Any pointers, tips, advice.... snide remarks?


----------



## fire it up (Dec 16, 2009)

Can't help you on how to prepare/package it but I'm getting ready for this one.
You're probably going to get all kinds of advice from the multitude of folks on here who smoke venison on a regular basis.


----------



## txbbqman (Dec 16, 2009)

Here is my .02 cents worth

If it is Venison, and you were at my house, the steaks would be done Chicken Fried and the roast  on the smoker

The roast:  

First I would cut small slits all over the roast and insert Jalapeno Pepper pieces into the slits.

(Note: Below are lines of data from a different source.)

/-- BIND_GRADE (R84) and SET_DEFAULT_GRADE (R85). -/
def Obligations.GradeBindingFollowsR84AndR85 : Prop :=
  ∀ (s : State) (d : DeckId) (tag grade : Byte) (rest : List ControlParcel),
    let k := s.deck d
    (∀ index : Byte,
      let p := deckParcel d tag 0x22 [index, grade, 0, 0]
      s.takeable p rest →
      (63 < grade.toNat ∧ grade ≠ 0xFF ∨ k.table.shots.length ≤ index.toNat →
        exec .bindGrade s = .next (s.refused p rest .range))
      ∧ ∀ (g : Option (Fin 64)) (sh : Shot),
        (grade = 0xFF ∧ g = none ∨ ∃ i : Fin 64, grade.toNat = i.val ∧ g = some i) →
        k.table.shots[index.toNat]? = some sh →
        exec .bindGrade s = .next (
          if sh.state = .complete then s.refused p rest .badState
          else
            (s.answered p rest .ok .none).setDeck d { k with
              table := { k.table with shots := k.table.shots.set index.toNat { sh with binding := g } } }))
    ∧ (let p := deckParcel d tag 0x23 [grade, 0, 0, 0]
      s.takeable p rest →
      exec .setDefaultGrade s = .next (
        if h : 63 < grade.toNat then s.refused p rest .range
        else if k.ctx.reel = none then s.refused p rest .badState
        else
          (s.answered p rest .ok .none).setDeck d { k with
            ctx := { k.ctx with defaultGrade := some ⟨grade.toNat, by omega⟩ } }))

/-- READ_SHOTS (R87) and READ_DEFECT_MAP (R129): the reply's count, and the readouts in their order. -/
def Obligations.DeckReadsFollowR87AndR129 : Prop :=
  ∀ (s : State) (d : DeckId) (tag : Byte) (rest : List ControlParcel),
    let k := s.deck d
    (∀ index : Byte,
      let p := deckParcel d tag 0x40 [index, 0, 0, 0]
      s.takeable p rest →
      exec .readShots s = .next (s.answeredWith p rest (
        (p.deck, .shotList k.table.shots.length k.table.fullNotice k.table.cues)
          :: ((List.range k.table.shots.length).filter fun i => index.toNat ≤ i ∧ i < index.toNat + 16).map fun i =>
            (p.deck, .shot i (k.table.shots.getD i default)))))
    ∧ ∀ index : Word16,
      let p := deckParcel d tag 0x41 (bytes16 index ++ [0, 0])
      s.takeable p rest →
      exec .readDefectMap s = .next (
        if 511 < index.toNat then s.refused p rest .range
        else s.answeredWith p rest (
          (p.deck, .map k.map.reel k.map.runs.length k.map.full)
            :: ((List.range k.map.runs.length).filter fun i => index.toNat ≤ i ∧ i < index.toNat + 16).map fun i =>
              (p.deck, .run i (k.map.runs.getD i default))))

/-- READ_SHELF (R161) and READ_QUEUE (R172). That a directive's place is counted from 0 is the model's choice, log 37. -/
def Obligations.PlannerReadsFollowR161AndR172 : Prop :=
  ∀ (s : State) (deck tag : Byte) (rest : List ControlParcel),
    let reelOf (dir : Directive) : Option ReelId :=
      if dir.phase = .onDeck then (s.deck dir.source).ctx.reel else dir.reel
    (∀ page : Byte,
      let p : ControlParcel := ⟨deck, tag, 0x42, [page, 0, 0, 0]⟩
      s.takeable p rest →
      (31 < page.toNat → exec .readShelf s = .next (s.refused p rest .range))
      ∧ (page.toNat ≤ 31 → ∃ entry : Nat → ShelfEntry,
        exec .readShelf s = .next (s.answeredWith p rest ((List.range 4).map fun q =>
          (0xFF, .shelf (64 * page.toNat + 16 * q) ((List.range 16).map fun j => entry (64 * page.toNat + 16 * q + j)))))
        ∧ ∀ i : Fin 2048,
          (entry i).storageClass = s.shp.shelf[i].storageClass ∧ (entry i).state = s.shp.shelf[i].state
          ∧ (s.shp.shelf[i].state = .occupied → (entry i).reel = s.shp.shelf[i].occupant)
          ∧ (s.shp.shelf[i].state = .free ∨ s.shp.shelf[i].state = .unavailable → (entry i).reel = none)
          ∧ ∀ dir ∈ s.shp.directives, dir.position = some i →
            (∀ e ∈ s.shp.directives, e.position = some i → e = dir) → s.shp.shelf[i].state = .reserved →
            (entry i).reel = reelOf dir))
    ∧ (let p : ControlParcel := ⟨deck, tag, 0x43, []⟩
      s.takeable p rest →
      exec .readQueue s = .next (s.answeredWith p rest (
        (0xFF, .queue s.shp.directives.length
          (s.shp.waiting.map fun d => ⟨d, (s.deck d).ctx.score, (s.deck d).ctx.reel⟩))
        :: s.shp.directives.zipIdx.map fun x =>
          (BitVec.ofNat 8 x.1.source.val, .directive x.2 x.1 (reelOf x.1)))))

/-! ### The Shelf Planner -/

/-- LOAD_SHELF (R159) and RELEASE_POSITION (R160), each with its assignment pass. That the reply joins before the POSITIONED notices of the pass is
the model's reading, log 11. -/
def Obligations.ShelfRequestsFollowR159AndR160 : Prop :=
  ∀ (s : State) (deck tag : Byte) (rest : List ControlParcel),
    (∀ (page : Byte) (entries : Vector Byte 64),
      let p : ControlParcel := ⟨deck, tag, 0x16, [page, 0] ++ entries.toList⟩
      let held (i : Fin 2048) := s.shp.shelf[i].state = .reserved ∨ s.shp.shelf[i].state = .occupied
      s.takeable p rest → (∀ k : Fin 64, entries[k] &&& 0x78 = 0) →
      (31 < page.toNat → exec .loadShelf s = .next (s.refused p rest .range))
      ∧ (page.toNat ≤ 31 → ∃ shelf : Shelf,
        exec .loadShelf s = .next { s.answered p rest .ok
            (.skipped ((List.finRange 2048).countP fun i : Fin 2048 =>
              i.val / 64 = page.toNat
              ∧ (s.shp.shelf[i].state = PositionState.reserved ∨ s.shp.shelf[i].state = PositionState.occupied))) with
          shp := { s.shp with shelf := shelf } }.assignmentPass
        ∧ (∀ i : Fin 2048, i.val / 64 ≠ page.toNat ∨ held i → shelf[i] = s.shp.shelf[i])
        ∧ ∀ (i : Fin 2048) (k : Fin 64), i.val = 64 * page.toNat + k.val → ¬ held i →
          shelf[i].storageClass.val = entries[k].toNat % 8
          ∧ shelf[i].state = (if entries[k].msb then .free else .unavailable)
          ∧ shelf[i].occupant = s.shp.shelf[i].occupant))
    ∧ ∀ position : Word16,
      let p : ControlParcel := ⟨deck, tag, 0x31, bytes16 position ++ [0, 0]⟩
      s.takeable p rest →
      exec .releasePosition s = .next (
        if h : 2047 < position.toNat then s.refused p rest .range
        else
          let i : Fin 2048 := ⟨position.toNat, by omega⟩
          if s.shp.shelf[i].state ≠ .occupied then s.refused p rest .badState
          else { s.answered p rest .ok .none with
            shp := { s.shp with shelf := Shelf.freed s.shp.shelf (some i) } }.assignmentPass)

Second, Rub the entire roast with my rub, which is just Jeff's rub with a few small mods for venison

Third, I would wrap that bad boy in Bacon, because, yes venison is very lean and well to be honest everything is better with bacon

Then put it on the pit and smoke until your desired doneness(may not be a word)   and enjoy


----------



## meat hunter (Dec 16, 2009)

If it were me, I would take the steaks and cook them on the grill using good rub on them. The roast however, I would take and either use a rub of your liking or a simple rub of 2 tbls cracked black pepper, 1 1/2 tsp each of garlic and onion powder. Rubbed in good, set on smoker with a few strips of bacon. Smoke at 225-240 until an internal temp of 140-145. Have foil and some HOT beef broth on standby. Place roasts in foil right away followed up by a enough HOT beef broth to just cover the bottom. Around 2-3 tablespoons. Wrap tightly in the foil and let it rest for 30 minutes, keeping the whole thing wrapped in towels or something so it will not cool down. 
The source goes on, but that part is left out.